As relações da Universidade dos Açores com a UE e com as instituições comunitárias e dos países membros são particularmente importantes.

Em junho, no âmbito das comemorações do Dia Nacional, participaram nos eventos programados dois ilustres professores de duas das mais prestigiadas universidades dos EUA, o MIT e a Brown University, respetivamente, o Professor Ernest Moniz e o Professor Onésimo de Almeida.

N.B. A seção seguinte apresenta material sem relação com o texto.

-- ==== Sys2Proof/Machine/Nvme.lean ====
section
/-! DEFINITION. The NVMe over Fabrics host: controllers, completions and losses (R350, 12). -/

namespace Sys2Proof.Machine

namespace St
def nvmeUnsupported : Nat := 0x0A0A
end St

/-- Forgets a controller. -/
def dropCtrl (c : Nat) (s : State) : State := { s with net := { s.net with ctrls := tdel s.net.ctrls c } }

/-! ### Connecting -/

def opNvmeConnect : OpInfo := { opcode := 0x0A0F, pf0 := true, rsvd := [(4, 12), (0x211, 1)] }

/-- NVME_CONNECT: Connect and Identify go out on an RC queue pair; the operation ends with their completion (R350). -/
def bodyNvmeConnect (m : Moment) (r : Req) (s : State) : Reply :=
  let h := r.f 0 4
  let q := r.f 0x210 1
  let d := r.f 0x212 2
  match qpOf s h with
  | none => .err s St.connGone
  | some (_, x) =>
    if x.gx || q = 0 || decide (64 < q) || decide (d < 16) || decide (1024 < d) then .err s St.badField
    else if x.state ≠ .rts then .err s St.qpError
    else
      match pickIdx m 0 s.net.ctrls 64 with
      | none => .err s St.busyRetry
      | some c =>
        asOp r s 0 0 0 false [c] fun n s =>
          let x : NvCtrl := { handle := h, subnqn := r.b 0x10 256, hostnqn := r.b 0x110 256, ioQueues := q, depth := d, op := n }
          let s := { s with net := { s.net with ctrls := tset s.net.ctrls c x } }
          nvmeIssue c 0 3 0 0 (r.b 0x10 512) { controller := c, owner := .connect n } s

def execNvmeConnect (m : Moment) (r : Req) (s : State) : Out := .next (runCommand opNvmeConnect bodyNvmeConnect m r s)

/-- A namespace that Identify lists: number, LBA size, metadata bytes and protection type, 8 bytes each (log entry 30). -/
def namespacesOf (b : Bytes) : List (Nat × Nat × Bool) :=
  (List.range (b.length / 8)).map (fun i =>
    (field b (8 * i) 4, field b (8 * i + 4) 2, field b (8 * i + 6) 1 = 0 && field b (8 * i + 7) 1 = 0))

/-- Connect and Identify have completed: every namespace must be one that R350 supports. -/
def connectIo (n : Nat) (ok : Bool) (data : Bytes) (s : State) : State :=
  match s.net.ctrls.find? (fun e => e.2.op = n) with
  | none => s
  | some (c, x) =>
    let l := namespacesOf data
    if !ok then endOp n St.qpError 0 [] (dropCtrl c s)
    else if l.any (fun e => !((e.2.1 = 512 || e.2.1 = 4096) && e.2.2)) then endOp n St.nvmeUnsupported 0 [] (dropCtrl c s)
    else
      let x := { x with connected := true, op := 0, namespaces := l.foldl (fun t e => tset t e.1 e.2.1) [] }
      let s := { s with net := { s.net with ctrls := tset s.net.ctrls c x } }
      endOp n 0 0 (u8 c ++ u32 l.length) s

/-! ### Completions -/

/-- A command's completion reaches the unit that issued it. -/
def nvmeDone (m : Moment) (cmd : Nat) (ok : Bool) (data : Bytes) (s : State) : State :=
  match tget s.net.cmds cmd with
  | none => s
  | some c =>
    let s := { s with net := { s.net with cmds := tdel s.net.cmds cmd } }
    match c.owner with
    | .cut g => cutIo g c ok s
    | .restore n => restoreIo n ok data s
    | .recover n => recoverIo m n ok data s
    | .connect n => connectIo n ok data s

/-- Every command outstanding at a controller fails. -/
def nvmeFailAll (m : Moment) (c : Nat) (s : State) : State :=
  (tfind s.net.cmds (fun x => x.controller = c)).foldl (fun s n => nvmeDone m n false [] s) s

/-- A controller is lost: cause 1 Keep Alive, 2 its queue pair (R350, R378). -/
def nvmeLost (m : Moment) (c cause : Nat) (s : State) : State :=
  match tget s.net.ctrls c with
  | none => s
  | some _ => dropCtrl c (nvmeFailAll m c (note 0x0A08 1 0xFF 0 [c, cause] s))

/-! ### Disconnecting -/

def opNvmeDisconnect : OpInfo := { opcode := 0x0A10, pf0 := true }

/-- NVME_DISCONNECT: outstanding I/O fails, and the controller is gone (R379). -/
def bodyNvmeDisconnect (m : Moment) (r : Req) (s : State) : Reply :=
  let c := r.f 0 1
  if (tget s.net.ctrls c).isNone then .err s St.badField
  else asOp r s 0 0 0 false [c] fun _ s => dropCtrl c (nvmeFailAll m c s)

end Sys2Proof.Machine
end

Ambos membros da Diáspora açoriana nos EUA, conseguiram pelo seu próprio mérito e pelo seu esforço, alcançar posições do mais elevado nível na sociedade americana, prestigiando os Açores e Portugal.

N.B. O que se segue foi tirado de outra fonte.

/-- Other chips that hold a shard. -/
def otherShards (s : State) (x : Index) : List Nat := (setBits 8 x.shardMask).filter (fun c => c ≠ chip s)

/-- Shards left out of a merge are counted, and logged at most once in 1 ms (R333, R344). -/
def noteMissing (i p : Nat) (missing : List Nat) (s : State) : State :=
  if missing.isEmpty then s
  else
    let s := bump .tchTimeouts p missing.length s
    if s.tch.lateCt.all (fun c => decide (c + 1000000 ≤ s.ct)) then
      note 0x0902 1 p 0 [i, maskOf missing] { s with tch := { s.tch with lateCt := some s.ct } }
    else s

/-- The reply of a query once no shard is waited for. -/
def queryReply (q : Query) (p : Nat) (s : State) : Reply :=
  let hits := (q.hits.headD []).take q.topK
  let s := noteMissing q.index p q.missing (bump .tchQueries p 1 s)
  let body := u16 hits.length ++ zeros 6 ++ hits.flatMap hitBytes
  let a := if q.topK ≤ 247 then Reply.ok s body else replyData q.req (8 + 16 * q.topK) body [] s
  if a.status = 0 && !q.missing.isEmpty then { a with status := St.shardMissing, detail := maskOf q.missing } else a

/-- The reply of a bulk batch: the results follow the codes in the scatter list. -/
def bulkReply (q : Query) (p bits : Nat) (s : State) : Reply :=
  let s := noteMissing q.index p q.missing (bump .tchQueries p q.hits.length s)
  let body := q.hits.flatMap (fun l => fit (16 * q.topK) ((l.take q.topK).flatMap hitBytes))
  let skip := q.hits.length * (bits / 8)
  let a := replyAfter q.req skip body [] s
  if a.status = 0 && !q.missing.isEmpty then { a with status := St.shardMissing, detail := maskOf q.missing } else a

/-- A query leaves its context, whatever becomes of it. -/
def dropQuery (k : Nat) (s : State) : State :=
  freeContext { s with
    tch := { s.tch with queries := tdel s.tch.queries k }
    swl := { s.swl with reqs := s.swl.reqs.filter (fun e => e.2.wait ≠ .subQuery k) } }

/-- Partition of a query's index. -/
def queryPart (s : State) (q : Query) : Nat := ((getIndex s q.index).map (·.partition)).getD noPart

/-- A query that waits for no shard completes; a bulk batch, or a query that takes over 1 ms, completes at its LONG_OP_END. -/
def finishQuery (k : Nat) (s : State) : State :=
  match tget s.tch.queries k with
  | none => s
  | some q =>
    if q.isBulk || q.held || !q.waiting.isEmpty then s
    else if stopping s q.op then endOp q.op St.cancelled 0 [] (dropQuery k s)
    else endReply q.op (queryReply q (queryPart s q) (dropQuery k s))

/-- The sub-query's values on VC0. -/
def askShard (k i : Nat) (x : Index) (bulk : Bool) (codes : List Nat) (snap topK breadth visits probes : Nat) (s : State)
    (c : Nat) : State :=
  swlAsk c (.subQuery k) 8 k [i, x.partition, snap, b2n bulk, topK, breadth, visits, probes, codes.length]
    (codes.flatMap (le (x.bits / 8))) s

/-- Starts a query or a batch on every shard: the local hits at once, the other chips asked (R333). -/
def startQuery (n i : Nat) (x : Index) (r : Req) (bulk held : Bool) (codes : List Nat) (topK breadth visits probes : Nat) (s : State) :
    State :=
  let snap := s.ct
  let k := s.tch.nextQ
  let others := otherShards s x
  let ups := others.filter (linkUp s)
  let (hits, s) := runShard i x codes snap topK breadth visits probes (bindContext s)
  let q : Query := {
    index := i, req := r, op := n, snapshot := snap, topK, waiting := ups, missing := others.filter (fun c => !linkUp s c)
    due := snap + (if x.timeout = 0 then 1000000 else x.timeout), hits, isBulk := bulk, held }
  let s := { s with tch := { s.tch with queries := tset s.tch.queries k q, nextQ := k + 1 } }
  finishQuery k (ups.foldl (askShard k i x bulk codes snap topK breadth visits probes) s)

def opTchQuery : OpInfo := { opcode := 0x0904, rsvd := [(0x01, 1), (0x0A, 6)] }

/-- The limits of a query's fields (R327, R341). -/
def queryFieldsOk (r : Req) (x : Index) : Bool :=
  decide (1 ≤ r.f 2 2) && decide (r.f 2 2 ≤ 1024)
    && (x.kind ≠ 1 || (decide (r.f 2 2 ≤ r.f 4 2) && decide (r.f 4 2 ≤ 440) && decide (1 ≤ r.f 6 2) && decide (r.f 6 2 ≤ 4096)))
    && (x.kind ≠ 2 || (decide (1 ≤ r.f 8 2) && decide (r.f 8 2 ≤ x.lists)))

/-- Whether a query takes over 1 ms on this shard: the moment's choice (log entry 10). One that does not, and has no other shard to ask,
completes at once. -/
def queryHeld (m : Moment) : Bool := m.choice.getD 0 0 % 2 = 1
def queryNow (m : Moment) (s : State) (x : Index) : Bool := (otherShards s x).isEmpty && !queryHeld m

/-- TCH_QUERY. A list that its largest output needs is tested before it starts (R528). -/
def bodyTchQuery (m : Moment) (r : Req) (s : State) : Reply :=
  onIndex opTchQuery r s fun i x =>
    if !queryFieldsOk r x then .err s St.badField
    else if !contextFree s x.partition then .err s St.busyRetry
    else
      match if 247 < r.f 2 2 && !carried r then (sgCover r (8 + 16 * r.f 2 2) s).map (fun _ => ()) else .ok () with
      | .error e => .sg r s e
      | .ok _ =>
      let code := r.f 0x10 (x.bits / 8)
      if queryNow m s x then
        let (hits, s) := runShard i x [code] s.ct (r.f 2 2) (r.f 4 2) (r.f 6 2) (r.f 8 2) (bindContext s)
        queryReply { index := i, req := r, snapshot := s.ct, topK := r.f 2 2, hits } x.partition (freeContext s)
      else asOp r s 1 5 0 true [s.tch.nextQ] fun n s => startQuery n i x r false (queryHeld m) [code] (r.f 2 2) (r.f 4 2) (r.f 6 2) (r.f 8 2) s

def execTchQuery (m : Moment) (r : Req) (s : State) : Out := .next (runCommand opTchQuery bodyTchQuery m r s)

def opTchBulk : OpInfo := { opcode := 0x0905, rsvd := [(0x01, 1), (0x06, 2), (0x0C, 4)] }

/-- TCH_BULK: one snapshot and one context for the whole batch (R331). -/
def bodyTchBulk (_ : Moment) (r : Req) (s : State) : Reply :=
  onIndex opTchBulk r s fun i x =>
    let n := r.f 8 4
    let topK := r.f 2 2
    let probes := r.f 4 2
    if x.kind = 1 || topK = 0 || 1024 < topK || n = 0 || 65536 < n || (x.kind = 2 && (probes = 0 || x.lists < probes))
        || partBytes s x.partition 1 ≤ r.f 0x10 8 then .err s St.badField
    else if !contextFree s x.partition then .err s St.busyRetry
    else
      match (do
          let _ ← (if carried r then Except.ok [] else sgCover r (n * (x.bits / 8) + 16 * topK * n) s)
          inData r (n * (x.bits / 8)) s) with
      | .error e => .sg r s e
      | .ok d => asOp r s 1 5 n true [s.tch.nextQ] fun o s => startQuery o i x r true false (codesOf x.bits n d) topK 0 0 probes s

def execTchBulk (m : Moment) (r : Req) (s : State) : Out := .next (runCommand opTchBulk bodyTchBulk m r s)

/-- The end of a query or a batch: CANCELLED, or, for a batch that waits for no shard, its results. -/
def endTchQuery (n : Nat) (o : LongOp) (s : State) : State :=
  let k := o.args.getD 0 0
  match tget s.tch.queries k with
  | none => s
  | some q =>
    if o.cancelling then endOp n St.cancelled 0 [] (dropQuery k s)
    else if !q.waiting.isEmpty then s
    else
      let p := queryPart s q
      let bits := ((getIndex s q.index).map (·.bits)).getD 0
      endReply n (if q.isBulk then bulkReply q p bits (dropQuery k s) else queryReply q p (dropQuery k s))

/-! ### Shards (R333) -/

/-- The bytes of a shard's answer. -/
def tchAnswerBytes (l : List (List Hit)) : Bytes := l.flatMap (fun h => u32 h.length ++ h.flatMap hitBytes)

/-- TCH_SUBQUERY_RECEIVE: another chip's query runs on this chip's shard, or is late (R324, R333). -/
def execTchSubqueryReceive (m : Moment) (x : SubQuery) (s : State) : Out :=
  let s := swlGot x.link 0 (x.codes.length * (((getIndex s x.index).map (·.bits)).getD 64 / 8)) (s.at m)
  let tell (st : Nat) (d : Bytes) (s : State) : State := sendSwl (.swilan x.link 1 8 x.tag [st] d) s
  .next (match getIndex s x.index with
    | none => tell St.indexGone [] s
    | some i =>
      if i.partition ≠ x.partition || i.dropping.isSome then tell St.indexGone [] s
      else if x.snapshot + 1000000 < s.ct then tell St.shardLate [] s
      else if !contextFree s i.partition then tell St.busyRetry [] s
      else
        let (hits, s) := runShard x.index i x.codes x.snapshot x.topK x.breadth x.visits x.probes (bindContext s)
        tell St.ok (tchAnswerBytes hits) (freeContext s))

/-- A shard of a query has answered, or is left out. -/
def tchShardDone (k c : Nat) (hits : Option (List (List Hit))) (s : State) : State :=
  match tget s.tch.queries k with
  | none => s
  | some q =>
    if !q.waiting.contains c then s
    else
      let q := { q with waiting := q.waiting.erase c }
      let q := match hits with
        | none => { q with missing := q.missing ++ [c] }
        | some l => { q with hits := (List.range q.hits.length).map (fun j =>
            bestOf leHit q.topK (q.hits.getD j [] ++ l.getD j [])) }
      finishQuery k { s with
        tch := { s.tch with queries := tset s.tch.queries k q }
        swl := { s.swl with reqs := s.swl.reqs.filter (fun e => !(e.2.wait = .subQuery k && e.2.link = linkTo s c)) } }

/-- TCH_SHARD_ANSWER: a shard's hits, or the status with which it answers. -/
def execTchShardAnswer (m : Moment) (query shard status : Nat) (hits : List (List ShardHit)) (s : State) : Out :=
  let s := s.at m
  match tget s.tch.queries query with
  | none => .next s
  | some q =>
    if !q.waiting.contains shard then .next s
    else
      let s := swlGot (linkTo s shard) 1 (16 * (hits.map List.length).sum) s
      .next (tchShardDone query shard (if status = 0 then
        some (hits.map (fun l => l.map (fun h => { label := h.label, slot := h.slot, dist := h.dist, chip := shard }))) else none) s)

/-- TCH_SHARD_TIMEOUT: the shards that have not answered in time are left out. -/
def execTchShardTimeout (m : Moment) (query : Nat) (s : State) : Out :=
  let s := s.at m
  .next (match tget s.tch.queries query with
    | some q => if q.due ≤ s.ct then q.waiting.foldl (fun s c => tchShardDone query c none s) s else s
    | none => s)

/-! ### TCH_INDEX_QUERY -/

def opTchIndexQuery : OpInfo := { opcode := 0x0906, mctp := true }

/-- Items of an index in a slot state. -/
def itemCount (x : Index) (st : ItemState) : Nat := (x.items.filter (fun e => e.2.sstate = st)).length

/-- TCH_INDEX_QUERY: the creation fields at their offsets, then the index status packed (log entry 29). -/
def bodyTchIndexQuery (_ : Moment) (r : Req) (s : State) : Reply :=
  match getIndex s (r.f 0 1) with
  | none => .err s St.indexGone
  | some x =>
    if !r.reaches x.partition || x.dropping.isSome then .err s St.indexGone
    else .ok s (u8 (r.f 0 1) ++ u8 x.kind ++ u8 x.tier ++ u8 x.shardMask ++ u16 x.bits ++ u8 x.degree ++ u8 0 ++ u16 x.build
      ++ zeros 2 ++ u32 x.lists ++ u64 x.capacity ++ u32 x.timeout ++ u64 x.floor ++ u32 (x.entry.getD ones32)
      ++ u64 (itemCount x .live) ++ u64 (itemCount x .tombstone) ++ u64 x.repairPos ++ u64 x.capacity)

def execTchIndexQuery (m : Moment) (r : Req) (s : State) : Out :=
  .next (runCommand opTchIndexQuery bodyTchIndexQuery m r s)

/-! ### Reclaim and repair (R324, R329) -/

/-- Whether an edge names an item that still holds its slot. -/
def edgeLive (x : Index) (e : Edge) : Bool := e.gen = slotGen x e.slot && thas x.items e.slot

/-- Where ENTRY moves when its slot is reclaimed (R324). -/
def nextEntry (x : Index) (slot : Nat) : Option Nat :=
  let live := fun k => (tget x.items k).any (fun i => i.sstate = .live)
  let edges := ((tget x.items slot).map (·.edges)).getD []
  match edges.find? (fun e => edgeLive x e && live e.slot) with
  | some e => some e.slot
  | none => (tkeys x.items).find? live

/-- TCH_RECLAIM: a tombstone's slot becomes FREE, or RETIRED at the last generation (R323, R324). -/
def reclaim (i slot : Nat) (s : State) : State :=
  match getIndex s i with
  | none => s
  | some x =>
    match tget x.items slot with
    | none => s
    | some a =>
      if a.sstate ≠ .tombstone || s.ct < a.del + 1000000
          || s.tch.queries.any (fun e => e.2.index = i && decide (e.2.snapshot < a.del)) then s
      else
        let g := slotGen x slot + 1
        let items := tdel x.items slot
        let x' := { x with
          items, gens := tset x.gens slot g
          entry := if x.entry = some slot then nextEntry x slot else x.entry
          dangling := x.dangling || items.any (fun e => e.2.edges.any (fun f => f.slot = slot)) }
        let s := bump .tchReclaimed x.partition 1 (setIndex i x' s)
        if g = 0xFFFF then note 0x0901 0 x.partition 0 [i, slot] (bump .tchRetired x.partition 1 s) else s

def execTchReclaim (m : Moment) (index slot : Nat) (s : State) : Out := .next (reclaim index slot (s.at m))

/-- A sweep visits one slot: its dangling edges are cleared, and a short list is refilled (R329). -/
def sweepSlot (i slot : Nat) (a : Nat × State) : Nat × State :=
  match getIndex a.2 i with
  | none => a
  | some x =>
    match tget x.items slot with
    | none => a
    | some it =>
      let kept := it.edges.filter (edgeLive x)
      let gone := it.edges.length - kept.length
      if gone = 0 then a
      else
        let x := { x with items := tset x.items slot { it with edges := kept } }
        let more := if kept.length < x.degree / 2 then
            (neighbours a.2 x (some slot) it.code (slot :: kept.map (·.slot)) (x.degree - kept.length)).1
          else []
        (a.1 + gone, setIndex i { x with items := tset x.items slot { it with edges := kept ++ more } } a.2)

O Professor Ernest Moniz, que foi Ministro da Energia durante a presidência de Barak Obama, foi, durante a sua visita aos Açores, agraciado com o grau de Doutor Honoris Causa pela Universidade dos Açores, numa cerimónia académica, que teve lugar no polo da Universidade em Angra do Heroísmo, de grande elevação e significado.

Sublinho, aqui, também a importância das relações da Universidade dos Açores com a Diáspora açoriana, em particular com a dos EUA, que só pode valorizar a identidade e o prestígio da Região.

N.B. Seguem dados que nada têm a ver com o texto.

/-- Starts a new version's copy with its rows, if a version and the memory are free (R336). -/
def newVersion (m : Moment) (r : Req) (t : Nat) (x : GTable) (rows : List Bytes) (s : State) : Reply :=
  match pickIdx m 0 x.versions 4 with
  | none => .err s St.versionLimit
  | some v =>
    match placeUnits s x.partition x.tier (x.rows * x.rowBytes) with
    | none => .err s St.tierFull
    | some extents => asOp r s 1 6 x.rows true [t, v] fun _ s => setTable t { x with versions := tset x.versions v { rows, extents } } s

/-! ### GTH_TABLE_LOAD and GTH_TABLE_PATCH -/

def opGthTableLoad : OpInfo := { opcode := 0x0908, rsvd := [(0x06, 2)] }

/-- Cuts a byte string into `n` rows. -/
def rowsOf (n w : Nat) (d : Bytes) : List Bytes := (List.range n).map (fun i => slice d (i * w) w)

/-- The fields of a load are in range (R335, R341). -/
def tableFieldsOk (r : Req) : Bool :=
  let w := r.f 4 2
  decide (r.f 0 2 < 1024) && decide (r.f 2 1 ≤ 0xA) && (r.f 3 1 = 1 || r.f 3 1 = 2) && decide (16 ≤ w) && decide (w ≤ 16384)
    && w % 16 = 0 && decide (1 ≤ r.f 8 8) && decide (r.f 8 8 ≤ 4294967296)

/-- GTH_TABLE_LOAD: a new version of a table, which its first load defines. -/
def bodyGthTableLoad (m : Moment) (r : Req) (s : State) : Reply :=
  if !tableFieldsOk r then .err s St.badField
  else
    let new : GTable := { partition := r.part16, format := r.f 2 1, tier := r.f 3 1, rowBytes := r.f 4 2, rows := r.f 8 8 }
    let go := fun (t : Nat) (x : GTable) =>
      if x.format ≠ new.format || x.tier ≠ new.tier || x.rowBytes ≠ new.rowBytes || x.rows ≠ new.rows then Reply.err s St.badField
      else withData r (x.rows * x.rowBytes) s fun d => newVersion m r t x (rowsOf x.rows x.rowBytes d) s
    if thas s.gth.tables (r.f 0 2) then onTable opGthTableLoad r s go else go (r.f 0 2) new

def execGthTableLoad (m : Moment) (r : Req) (s : State) : Out := .next (runCommand opGthTableLoad bodyGthTableLoad m r s)

def opGthTablePatch : OpInfo := { opcode := 0x0909, rsvd := [(0x02, 2)] }

/-- GTH_TABLE_PATCH: a new version from CURRENT with rows replaced. -/
def bodyGthTablePatch (m : Moment) (r : Req) (s : State) : Reply :=
  onTable opGthTablePatch r s fun t x =>
    match x.current with
    | none => .err s St.tableGone
    | some v =>
      let n := r.f 4 4
      let w := 4 + x.rowBytes
      withData r (n * w) s fun d =>
        let recs := (List.range n).map (fun i => (field d (i * w) 4, slice d (i * w + 4) x.rowBytes))
        match (List.range n).find? (fun i => decide (x.rows ≤ (recs.getD i (0, [])).1)) with
        | some i => .err s St.indexRange i
        | none => newVersion m r t x (recs.foldl (fun (l : List Bytes) e => l.set e.1 e.2) v.rows) s

def execGthTablePatch (m : Moment) (r : Req) (s : State) : Out :=
  .next (runCommand opGthTablePatch bodyGthTablePatch m r s)

/-- A version becomes CURRENT: the former one is SUPERSEDED, and FREE where no batch binds it. -/
def publishVersion (v : Nat) (x : GTable) : GTable :=
  let old := x.versions.map (fun e =>
    if e.1 = v then (e.1, { e.2 with vstate := .current })
    else if e.2.vstate = .current then (e.1, { e.2 with vstate := .superseded }) else e)
  { x with versions := old.filter (fun e => !(e.2.vstate = .superseded && e.2.bind = 0)) }

/-- A table whose last version has gone without being replaced is undefined again. -/
def dropVersion (t v : Nat) (x : GTable) (s : State) : State :=
  let x := { x with versions := tdel x.versions v }
  if x.versions.isEmpty && x.dropping.isNone then delTable t s else setTable t x s

/-- The end of a load or a patch: CURRENT, or FREE where it is cancelled, its copy fails or the table is being dropped. -/
def endGthVersion (n : Nat) (o : LongOp) (ok : Bool) (s : State) : State :=
  let t := o.args.getD 0 0
  let v := o.args.getD 1 0
  match getTable s t with
  | none => endOp n St.tableGone 0 [] s
  | some x =>
    if o.cancelling then endOp n St.cancelled 0 [] (dropVersion t v x s)
    else if x.dropping.isSome then endOp n St.tableGone 0 [] (dropVersion t v x s)
    else if !ok then
      endSgFault n (dropVersion t v x s)
    else endOp n St.ok 0 (u8 v) (setTable t (publishVersion v x) s)

/-! ### GTH_TABLE_DROP -/

def opGthTableDrop : OpInfo := { opcode := 0x090A }

/-- GTH_TABLE_DROP refuses new batches at once. -/
def bodyGthTableDrop (_ : Moment) (r : Req) (s : State) : Reply :=
  onTable opGthTableDrop r s fun t x => asOp r s 1 0 0 false [t] fun n s => setTable t { x with dropping := some n } s

def execGthTableDrop (m : Moment) (r : Req) (s : State) : Out := .next (runCommand opGthTableDrop bodyGthTableDrop m r s)

/-- The operations that work on a table: loads and patches, its drop and its batches. -/
def tableOps (s : State) (t : Nat) : List Nat :=
  (s.bench.ops.filter (fun e => 0x0908 ≤ e.2.opcode && e.2.opcode ≤ 0x090C && e.2.args.head? = some t)).map (·.1)

/-- A table goes, and what still works on it ends with `status`. -/
def dropTable (status t : Nat) (s : State) : State :=
  let s := (tableOps s t).foldl (fun s n => endOp n status 0 [] s) s
  delTable t { s with gth := { s.gth with batches := s.gth.batches.filter (fun e => e.2.table ≠ t) } }

/-- The end of a drop: every version's bind count is 0, and a version still LOADING goes with the table. -/
def endGthTableDrop (n : Nat) (o : LongOp) (s : State) : State :=
  let t := o.args.getD 0 0
  if (getTable s t).any (fun x => x.versions.any (fun v => v.2.bind ≠ 0)) then s
  else dropTable St.tableGone t (endOp n St.ok 0 [] s)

Gostaria ainda de mencionar que na semana passada, num evento organizado pelo Senhor Presidente da República em que participei, tive o ensejo de falar com o novo Representante de Portugal junto da CPLP, que tem o seu Secretariado Permanente em Lisboa, o Embaixador Almeida Lima, que até há pouco foi o nosso Embaixador no Vaticano e que antes, durante alguns anos, foi Chefe do Protocolo de Estado.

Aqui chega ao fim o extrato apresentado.